20120606-092544.jpg

GamesBeat met with project director Christopher Flores at the Electronic Entertainment Expo (E3) in Los Angeles, Calif. to discuss the upcoming gaming features built into Windows 8. Demonstrating on a Windows 8-powered tablet, Flores walked us through the many features designed to make our lives as gamers just that much more fun.

The tablet itself was a topic of much of the demo. Flores pointed out gaming features on the Windows 8 interface, which is optimized to respond to touch input as well as mouse and keyboard. Live tiles in the Metro style interface, which looks just like the Xbox 360 dashboard and the Windows 7 Phone interface, show animation and information pulled from the cloud, such as gamertags and the like. Photos collect in one app that gathers user images from SkyDrive (Microsoft’s cloud service), Facebook, Flickr, and the local hard drive into one central location.

Windows 8 utilizes multitasking to good effect as well. We saw a Unity tech demo running in one pane on the tablet. With a simple tap-and-hold on the left side of the screen, Flores brought up a website in a smaller pane on that side. This could be helpful when consulting a walkthrough, for instance.

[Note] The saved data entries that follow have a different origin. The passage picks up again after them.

-- ==== Sys2Proof/Certificates/Slice0/Obligations.lean ====
section
/-! DEFINITION. Certificates/Slice0/Obligations.lean: the statements about GOLPACK, from the numbered rules of spec/. -/

open Sys2Proof Sys2Proof.Machine

/-! ### Encoding -/

/-- The three descriptors of program P1, written out word by word from R83, decode to the commands they spell. -/
def Obligations.WrittenOutDescriptorsDecode : Prop :=
  decode #v[0x00000000, 0x00001000, 0, 0, 0, 0x12345678, 0, 1, 0, 0, 0, 1, 0x20, 0, 0, 0] =
      .ok (.init 0x1000 0x12345678 1 1 32) ∧
    decode #v[0x00000001, 0x00001000, 0, 0x00002000, 0, 0, 0x20, 1, 0, 0, 0, 1, 0x20, 0, 0, 0] =
      .ok (.step 0x1000 0x2000 32 1 1 32) ∧
    decode #v[0x00000002, 0x00002000, 0, 0x00003000, 0, 0, 0x20, 1, 0x1C, 0x1E, 8, 0, 4, 0, 0, 0] =
      .ok (.render 0x2000 0x3000 32 1 28 30 8 4) ∧
    decode #v[0x00000001, 0x9ABCDEF0, 0x12345678, 4, 0x80000000, 0, 0, 0, 0, 0, 0, 0, 0, 0, 0, 0] =
      .ok (.step 0x123456789ABCDEF0 0x8000000000000004 0 0 0 0)

/-- R83, R85, R87: decoding the 16 words of any command gives the command back, whatever its operands. -/
def Obligations.DecodeOfEncodeIsTheCommand : Prop := ∀ i : Instr, decode (encode i) = .ok i

/-- R88: no field of a descriptor is ignored: a descriptor that decodes is exactly the encoding of what it decodes to. -/
def Obligations.DecodedDescriptorIsTheEncoding : Prop :=
  ∀ (d : Descriptor) (i : Instr), decode d = .ok i → encode i = d

/-! ### The doorbell's checks -/

/-- R232: a write of GO = 1 while busy is refused with code 1, and changes nothing else. -/
def Obligations.BusyDoorbellRefused : Prop :=
  ∀ (s : State) (a : HostAction) (rest : List Input), s.hostMoves a rest → s.isDoorbell a → s.busy = true →
    step s = .next ((s.setInputs rest).refusedAccess .doorbellWhileBusy a)

/-- R233: a doorbell with some DESC word unwritten, and a host read of an unwritten DESC register, are refused. -/
def Obligations.UnwrittenDescriptorRefused : Prop :=
  (∀ (s : State) (a : HostAction) (rest : List Input) (k : Fin 16), s.hostMoves a rest → s.isDoorbell a →
      s.busy = false → s.desc[k] = .unwritten →
      step s = .next ((s.setInputs rest).refusedAccess .descUnwritten a)) ∧
    ∀ (s : State) (rest : List Input) (k : Fin 16),
      s.hostMoves (.readReg (regAddr s.params (.desc k)) 32) rest → s.desc[k] = .unwritten →
      step s = .next ((s.setInputs rest).refusedAccess .descUnwritten (.readReg (regAddr s.params (.desc k)) 32))

/-- R234: a doorbell is refused with ILLEGAL_OPCODE when DESC[0] is not 0, 1 or 2 (checks 1 and 2 having passed). -/
def Obligations.IllegalOpcodeRefused : Prop :=
  ∀ (s : State) (a : HostAction) (rest : List Input) (d : Descriptor), s.hostMoves a rest → s.isDoorbell a →
    s.busy = false → s.desc = writtenRegs d → d[0] ≠ 0 → d[0] ≠ 1 → d[0] ≠ 2 →
    step s = .next ((s.setInputs rest).refusedAccess .illegalOpcode a)

/-- R235, R83: a doorbell is refused with RESERVED_NONZERO when a word reserved for its opcode is not zero. -/
def Obligations.ReservedWordRefused : Prop :=
  ∀ (s : State) (a : HostAction) (rest : List Input) (d : Descriptor), s.hostMoves a rest → s.isDoorbell a →
    s.busy = false → s.desc = writtenRegs d →
    ((d[0] = 0 ∧ (d[3] ≠ 0 ∨ d[4] ≠ 0 ∨ d[6] ≠ 0 ∨ d[8] ≠ 0 ∨ d[9] ≠ 0 ∨ d[10] ≠ 0 ∨ d[13] ≠ 0 ∨ d[14] ≠ 0 ∨
        d[15] ≠ 0)) ∨
      (d[0] = 1 ∧ (d[5] ≠ 0 ∨ d[8] ≠ 0 ∨ d[9] ≠ 0 ∨ d[10] ≠ 0 ∨ d[13] ≠ 0 ∨ d[14] ≠ 0 ∨ d[15] ≠ 0)) ∨
      (d[0] = 2 ∧ (d[5] ≠ 0 ∨ d[11] ≠ 0 ∨ d[13] ≠ 0 ∨ d[14] ≠ 0 ∨ d[15] ≠ 0))) →
    step s = .next ((s.setInputs rest).refusedAccess .reservedNonzero a)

Unity itself is adding support for Windows 8, bringing it’s popular game creation toolset to the new operating system. Flores mentioned Unity’s versatility, which uses Direct X at its core. He said that Unity games fully support touch-based, mobile games as well. “Windows 8 is able to serve both hardcore and casual gamers,” he continued, “with the power you’ve come to expect from a PC.” The Unity engine will support specific Windows 8 features and functionality including touch, accelerometer, magnetometer, gyroscope, charms bar, and Live tiles. Game studios have used Unity to make many popular titles both released and under development, including Wasteland 2, Shadowgun, Battlestar Galactica Online, MechWarrior Tactics.

Windows 8 will also offer backward compatibility for older Windows games, ensuring that gamers won’t lose access to the games they have purchased previously.

Microsoft plans to give developers the industry standard 70 percent split for games in the Windows 8 Store, but the company plans to upgrade titles that make over a certain amount to an 80 percent split — an app marketplace first.

When pressed for a release timeline, Flores demurred, pointing us to a recent blog on the Microsoft website: “Ultimately, our partners will determine when their PCs are available in market. If the feedback and telemetry on Windows 8 and Windows RT match our expectations, then we will enter the final phases of the RTM process in about two months. If we are successful in that, then we are tracking to our shared goal of having PCs with Windows 8 and Windows RT available for the holidays.”